A New Era in Diabetes Care: Once-Weekly Insulin Icodec

Imagine telling a person with type 2  on daily injections:
“Instead of taking your basal insulin every day, you only need it once a week.”

That future is no longer theoretical.

With the development and FDA approvals of insulin icodec for people with type 2 diabetes, we are entering a new era of diabetes care—one that prioritizes simplicity, adherence, and person-centered innovation.

What Is Insulin Icodec?

Insulin icodec (brand name Awiqli®) is the first once-weekly basal insulin analog designed to provide steady glucose control over 7 days with a single injection.

Unlike traditional basal insulins, icodec is engineered to:

  • Bind to albumin in the bloodstream, creating a circulating depot
  • Release insulin slowly over the course of a week
  • Maintain stable basal insulin levels with fewer peaks and troughs

This innovation reduces injections from 365 per year to just 52, a meaningful shift for many people living with diabetes.
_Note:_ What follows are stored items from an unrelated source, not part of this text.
/-- SAMPLE_TICK (R182, R184, R186, R190, R211): `pd` is the mean of each station's eight photodiode inputs over the tick that ends, Q1.23, and
`fails` the pipelines that fail in this tick by their residue or by overrun, with the cause of R211. `srams` are the SRAM blocks that the pipelines have
read with an error (R330): one that cannot be mended fails its pipeline. -/
def sampleTick (pd : List (List Int)) (fails : List (Fin 4 × Nat)) (srams : List (Fin 4 × SramBlock)) (s : State) : State :=
  let s := s.each srams (fun s b => sramRead s (some b.2))
  let fails := (srams.filter (fun b => sramBad (some b.2))).map (fun b => (b.1, 1)) ++ fails
  let t := s.brl.tick
  let due := dueSlots s t
  let s := s.each due releaseOut
  let s := { s with brl := { s.brl with pds := Vector.ofFn (fun n => (((pd[n.val]?).getD []) :: s.brl.pds[n]).take 16) } }
  let (share, s) := sharePipes s [0, 0, 0, 0] due
  let bad := fun (p : Option Nat) => fails.any (fun f => p == some f.1.val && bitOf (s.g R.BRL_PIPE_OK) f.1.val == 1)
  let s := s.each stations (fun s n => s.seqU n (fun q => { q with atStop := none }))
  let s := s.each (share.filter (fun kp => slotType s kp.1 == tyFOCUS && !bad kp.2)) (fun s kp =>
    let n := stnOf (slotStation s kp.1)
    servoJudge s n kp.1 (sumOk s n kp.1 ((pd[n]?).getD [])))
  let s := s.each share (fun s kp =>
    let s := s.u (R.BRL_SLOT_STATUS_PIPE kp.1) (kp.2.getD 0)
    if bad kp.2 then (s.u (R.BRL_SLOT_STATUS_HELD kp.1) 1).bump R.BRL_CNT_HELD
    else
      let (x, s) := pdOf s (stnOf (slotStation s kp.1)) (slotType s kp.1)
      sampleSlot s kp.1 x)
  let s := jspTick s pd
  let s := { s with brl := { s.brl with tick := (t + 1) % 400 } }
  let s := s.each fails (fun s f =>
    if bitOf (s.g R.BRL_PIPE_OK) f.1.val = 0 then s
    else pipeFails s f.1 f.2 (share.filter (fun kp => kp.2 == some f.1.val)).length)
  if fails.isEmpty then s else shedDown s stations.reverse

def execSampleTick (pd : List (List Int)) (fails : List (Fin 4 × Nat)) (srams : List (Fin 4 × SramBlock)) (s : State) :
    Host.Outcome State Fault Refusal := answer s (sampleTick pd fails srams)

/-- Focus lock is lost (R198, R207): a sequence that runs fails; the station recovers (R287). (log entry 22) -/
def focusLost (s : State) (n : Fin 8) : State :=
  disturbance (if seqBusy s n then seqFails s n else focusOpens s n) n 0

/-- A lock is lost in the tick of a STOP (R210): STOP is carried out, and LOCK_LOST is still logged, once. -/
def lostAtStop (s : State) (n : Fin 8) (which : Nat) : State :=
  (logLockLost s n which).seqU n (fun q => { q with atStop := q.atStop.map (fun a =>
    if which = 0 then (false, false, none) else (a.1, false, a.2.2)) })

/-- SERVO_HOLD_EXPIRY (R198): the hold has lasted beyond HOLD_MAX samples. -/
def servoHoldExpiry (n : Fin 8) (s : State) : State :=
  match (s.sq n).held, (s.sq n).atStop with
  | some h, _ => if h ≤ s.g (R.BRL_STN_FOK_HOLD_MAX n) then s else focusLost s n
  | none, some (_, _, some h) => if h ≤ s.g (R.BRL_STN_FOK_HOLD_MAX n) then s else lostAtStop s n 0
  | none, _ => s

def execServoHoldExpiry (n : Fin 8) (s : State) : Host.Outcome State Fault Refusal := answer s (servoHoldExpiry n)

/-- The focus loop of a station is closed. -/
def loopClosed (s : State) (n typ : Nat) : Bool :=
  match slotFor s n typ with
  | some k => closedDrive (s.loop k).drive
  | none => false

/-- FOCUS_LOCK_GAINED (R197): 64 consecutive samples with the sum at FOK_LEVEL and the error within FLOCK_ERR. The 50 ms in which a mount expects an
address begin (R278 step 3, R279). -/
def focusGained (n : Fin 8) (s : State) : State :=
  if s.on (R.BRL_STN_SEQ_STATUS_FLOCK n) ∨ !loopClosed s n tyFOCUS ∨ (s.sq n).fGood < 64 then s
  else
    let s := s.u (R.BRL_STN_SEQ_STATUS_FLOCK n) 1
    let s := s.whenB (stSt s n == stLOADING || stSt s n == stMOUNTING) (fun s => s.stnU n (fun x => { x with since := s.now }))
    if seqSt s n = sqFOCUS_SETTLE ∧ (s.sq n).sub = 0 then seqPart s n 1 else s

def execFocusLockGained (n : Fin 8) (s : State) : Host.Outcome State Fault Refusal := answer s (focusGained n)

/-- FOCUS_LOCK_LOST (R197): 16 consecutive samples of excess error. -/
def focusLockLost (n : Fin 8) (s : State) : State :=
  if (s.sq n).fBad < 16 then s
  else if s.on (R.BRL_STN_SEQ_STATUS_FLOCK n) then focusLost s n
  else if (s.sq n).atStop.any (fun a => a.1) then lostAtStop s n 0 else s

def execFocusLockLost (n : Fin 8) (s : State) : Host.Outcome State Fault Refusal := answer s (focusLockLost n)

/-- TRACKING_LOCK_GAINED (R197): 64 consecutive samples within TLOCK_ERR while focus lock holds. -/
def trackGained (n : Fin 8) (s : State) : State :=
  if s.on (R.BRL_STN_SEQ_STATUS_TLOCK n) ∨ !s.on (R.BRL_STN_SEQ_STATUS_FLOCK n) ∨ !loopClosed s n tyTRACK ∨
      (s.sq n).tGood < 64 then s
  else
    let s := s.u (R.BRL_STN_SEQ_STATUS_TLOCK n) 1
    let s := if seqSt s n = sqTRACK_SETTLE ∧ (s.sq n).sub = 0 then seqPart s n 1 else s
    stnRun s n

def execTrackingLockGained (n : Fin 8) (s : State) : Host.Outcome State Fault Refusal := answer s (trackGained n)

/-- TRACKING_LOCK_LOST (R197, R199): 8 consecutive samples of excess error; the loop stays closed, and the station recovers (R287). -/
def trackLost (n : Fin 8) (s : State) : State :=
  if (s.sq n).tBad < 8 then s
  else if !s.on (R.BRL_STN_SEQ_STATUS_TLOCK n) then
    if (s.sq n).atStop.any (fun a => a.2.1) then lostAtStop s n 1 else s
  else
    let s := logLockLost (s.u (R.BRL_STN_SEQ_STATUS_TLOCK n) 0) n 1
    let s := s.seqU n (fun q => { q with tGood := 0 })
    if seqSt s n = sqTRACK_SETTLE then seqPart s n 0
    else if seqBusy s n then s else disturbance s n 9

def execTrackingLockLost (n : Fin 8) (s : State) : Host.Outcome State Fault Refusal := answer s (trackLost n)

/-- FOCUS_ACQ (R203). -/
def focusAcq (n : Fin 8) (s : State) : State := seqCommand s n 1 0

def execFocusAcq (n : Fin 8) (s : State) : Host.Outcome State Fault Refusal := answer s (focusAcq n)

/-- TRACK_JUMP (R205), its ARG two's complement. -/
def trackJump (n : Fin 8) (arg : BitVec 8) (s : State) : State := seqCommand s n 2 arg.toInt

def execTrackJump (n : Fin 8) (arg : BitVec 8) (s : State) : Host.Outcome State Fault Refusal := answer s (trackJump n arg)

/-- LAYER_JUMP (R206). -/
def layerJump (n : Fin 8) (arg : BitVec 8) (s : State) : State := seqCommand s n 3 arg.toNat

def execLayerJump (n : Fin 8) (arg : BitVec 8) (s : State) : Host.Outcome State Fault Refusal := answer s (layerJump n arg)

/-- SEQ_STOP (R209). -/
def seqStop (n : Fin 8) (s : State) : State := seqCommand s n 4 0

def execSeqStop (n : Fin 8) (s : State) : Host.Outcome State Fault Refusal := answer s (seqStop n)

/-- FF_CLEAR (R196). -/
def ffClear (n : Fin 8) (s : State) : State := seqCommand s n 5 0

def execFfClear (n : Fin 8) (s : State) : Host.Outcome State Fault Refusal := answer s (ffClear n)

/-- SET_LAYER (R200). -/
def setLayer (n : Fin 8) (arg : BitVec 8) (s : State) : State := seqCommand s n 6 arg.toNat

def execSetLayer (n : Fin 8) (arg : BitVec 8) (s : State) : Host.Outcome State Fault Refusal := answer s (setLayer n arg)

/-- JUMP_WAIT_RELEASE (R202): no beam of the station writes any more. -/
def jumpWaitRelease (n : Fin 8) (s : State) : State :=
  if seqSt s n ≠ sqWAIT ∨ s.g (R.WRS_STATUS_WRITING n) ≠ 0 then s
  else if (s.sq n).cmd = 2 then startTrackJump s n else startLayerJump s n

def execJumpWaitRelease (n : Fin 8) (s : State) : Host.Outcome State Fault Refusal := answer s (jumpWaitRelease n)

/-- The layer a sequence of the station goes to. -/
def seqTarget (s : State) (n : Fin 8) : Nat :=
  if (s.sq n).cmd = 1 then 15 else if (s.sq n).cmd = 3 then (s.sq n).arg.toNat % 16 else s.g (R.BRL_STN_SEQ_STATUS_LAYER n)

/-- A sequence is complete (R203 step 9, R205 step 4, R206 step 11). A layer entered for writing with no usable set is calibrated
at once (R307). -/
def seqDone (s : State) (n : Fin 8) : State :=
  let target := seqTarget s n
  let s := releaseLoop s n tyTRACK
  let s := closeLoop (closeLoop s n tyTILT) n tySLED
  let s := s.us [(R.BRL_STN_SEQ_STATUS_DONE n, 1), (R.BRL_STN_SEQ_STATUS_LAYER n, target)]
  let s := seqEnter s n sqIDLE 0
  let s := if stSt s n = stACTIVE ∧ (s.sq n).cmd = 3 ∧ target = goalLayer s n ∧ !calFresh s n target then calRaise s n target true else s
  stnRun s n

/-- The settle time after focus lock ends (R203 step 6, R206 step 8): focus returns to its bank, tilt closes with the layer's
offset, the layer's powers and taps are loaded. (log entry 22) -/
def focusSettled (s : State) (n : Fin 8) : State :=
  let l := seqTarget s n
  let s := releaseLoop s n tyFOCUS
  let (v, s) := tiltOf s n l
  let s := writeOffset (closeLoop s n tyTILT) n tyTILT v
  let s := loadTaps (loadPowers s n l) n l
  let s := rememberLoad s n l
  seqEnter s n sqTRACK_CLOSE 0

/-- The focus sweep starts (R203 step 3): a full traverse takes SWEEP_T ms, 400 samples each. -/
def sweepFrom (s : State) (n : Fin 8) (up : Bool) : State :=
  match slotFor s n tyFOCUS with
  | some k =>
    let (a, b) := if up then (outMin s k, outMax s k) else (outMax s k, outMin s k)
    s.loopU k (fun l => { l with drive := .ramp a b 0 (400 * s.g (R.BRL_STN_SEQT_SWEEP_T n)) })
  | none => s

/-- A kick of the focus output toward the target layer (R206): a deeper layer has a lower number, and raises the output. -/
def focusKick (s : State) (n : Fin 8) (back : Bool) : State :=
  let deeper := decide ((s.sq n).arg < s.g (R.BRL_STN_SEQ_STATUS_LAYER n))
  let v := if deeper != back then kickOf s n else -(kickOf s n)
  s.loopOf n tyFOCUS (fun l => { l with kick := v })

/-- The kick of a tracking jump, signed as N, or against it (R205). -/
def trackKick (s : State) (n : Fin 8) (back : Bool) : State :=
  let out := decide (0 < (s.sq n).arg)
  s.loopOf n tyTRACK (fun l => { l with kick := if out != back then kickOf s n else -(kickOf s n) })

/-- The kick or the brake ends. -/
def kickOff (s : State) (n : Fin 8) (sub : Nat) : State :=
  let s := s.each [tyFOCUS, tyTRACK] (fun s t => s.loopOf n t (fun l => { l with kick := 0 }))
  let s := if sub = 1 then s.seqU n (fun q => { q with kickEnd := s.now }) else s
  seqPart s n sub

/-- SEQUENCE_TIMER_EXPIRY (R203, R205, R206): the time of the step under way has passed. -/
def seqTimer (n : Fin 8) (s : State) : State :=
  let q := s.sq n
  let st := seqSt s n
  let passed := fun (ns : Nat) => decide (q.since + ns ≤ s.now)
  let saOk := q.saTaken && passed (100000 * s.g (R.BRL_STN_SEQT_SA_SETTLE n))
  let settled := passed (100000 * s.g (R.BRL_STN_SEQT_JUMP_SETTLE n))
  if st = sqACQ_SA then
    if saOk then seqEnter (sweepFrom s n true) n sqSWEEP 0 else s
  else if st = sqFOCUS_SETTLE then if q.sub = 1 ∧ settled then focusSettled s n else s
  else if st = sqTRACK_SETTLE then if q.sub = 1 ∧ settled then seqDone s n else s
  else if st = sqLAYER_SA then
    if saOk then
      let s := s.loopOf n tyFOCUS (fun l => { l with drive := .hold (outFor s n tyFOCUS), frozen := true })
      let s := (focusKick s n false).u (R.BRL_STN_SEQ_STATUS_FLOCK n) 0
      seqEnter (s.seqU n (fun q => { q with count := 0, kickEnd := s.now })) n sqLAYER_TRANSIT 0
    else s
  else if st = sqLAYER_TRANSIT ∨ st = sqTRACK_JUMP then
    if q.sub = 0 then if passed (2500 * s.g (R.BRL_STN_JUMP_KICK_T n)) then kickOff s n 1 else s
    else if q.sub = 2 then if passed (2500 * s.g (R.BRL_STN_JUMP_BRAKE_T n)) then kickOff s n 3 else s
    else s
  else s

def execSequenceTimerExpiry (n : Fin 8) (s : State) : Host.Outcome State Fault Refusal := answer s (seqTimer n)

/-- Focus closes on bank 1 with the layer's focus offset (R203 step 4, R206 step 6). -/
def focusCloses (s : State) (n : Fin 8) (zero : Bool) : State :=
  let (v, s) := focusOf s n (seqTarget s n)
  let s := writeOffset s n tyFOCUS v
  let s := s.loopOf n tyFOCUS (fun l => { l with
    drive := .closed, seqBank := true, frozen := false, kick := 0, integ := if zero then 0 else l.integ })
  seqEnter (s.seqU n (fun q => { q with fGood := 0, fBad := 0, low := 0, held := none })) n sqFOCUS_SETTLE 0

/-- Tracking closes on bank 1 (R203 step 7, R205 step 3, R206 step 9). (log entry 23) -/
def trackCloses (s : State) (n : Fin 8) : State :=
  let s := s.loopOf n tyTRACK (fun l => { l with drive := .closed, seqBank := true, frozen := false, kick := 0 })
  seqEnter (s.seqU n (fun q => { q with tGood := 0, tBad := 0 })) n sqTRACK_SETTLE 0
Pharmacology Spotlight: Why Insulin Icodec Is Unique

Insulin icodec represents a significant pharmacologic advancement as a once-weekly, ultra–long-acting basal insulin formulated at U-700 concentration (700 units/mL).

This high-concentration formulation allows delivery of a full week’s basal insulin in a single injection while maintaining a manageable injection volume.

Structurally, icodec is designed with strong, reversible albumin binding, creating a circulating depot that slowly releases insulin over approximately 7 days. It has a half-life of about one week, reaching steady state after several weekly doses, which supports consistent basal coverage with minimal peak-to-trough variability.

Because of this prolonged action, dose adjustments must be made thoughtfully, as changes take longer to fully manifest. Understanding this pharmacokinetic profile is essential to safely initiating, titrating, and educating patients about this novel therapy.

Clinical Efficacy: What Does the Evidence Show?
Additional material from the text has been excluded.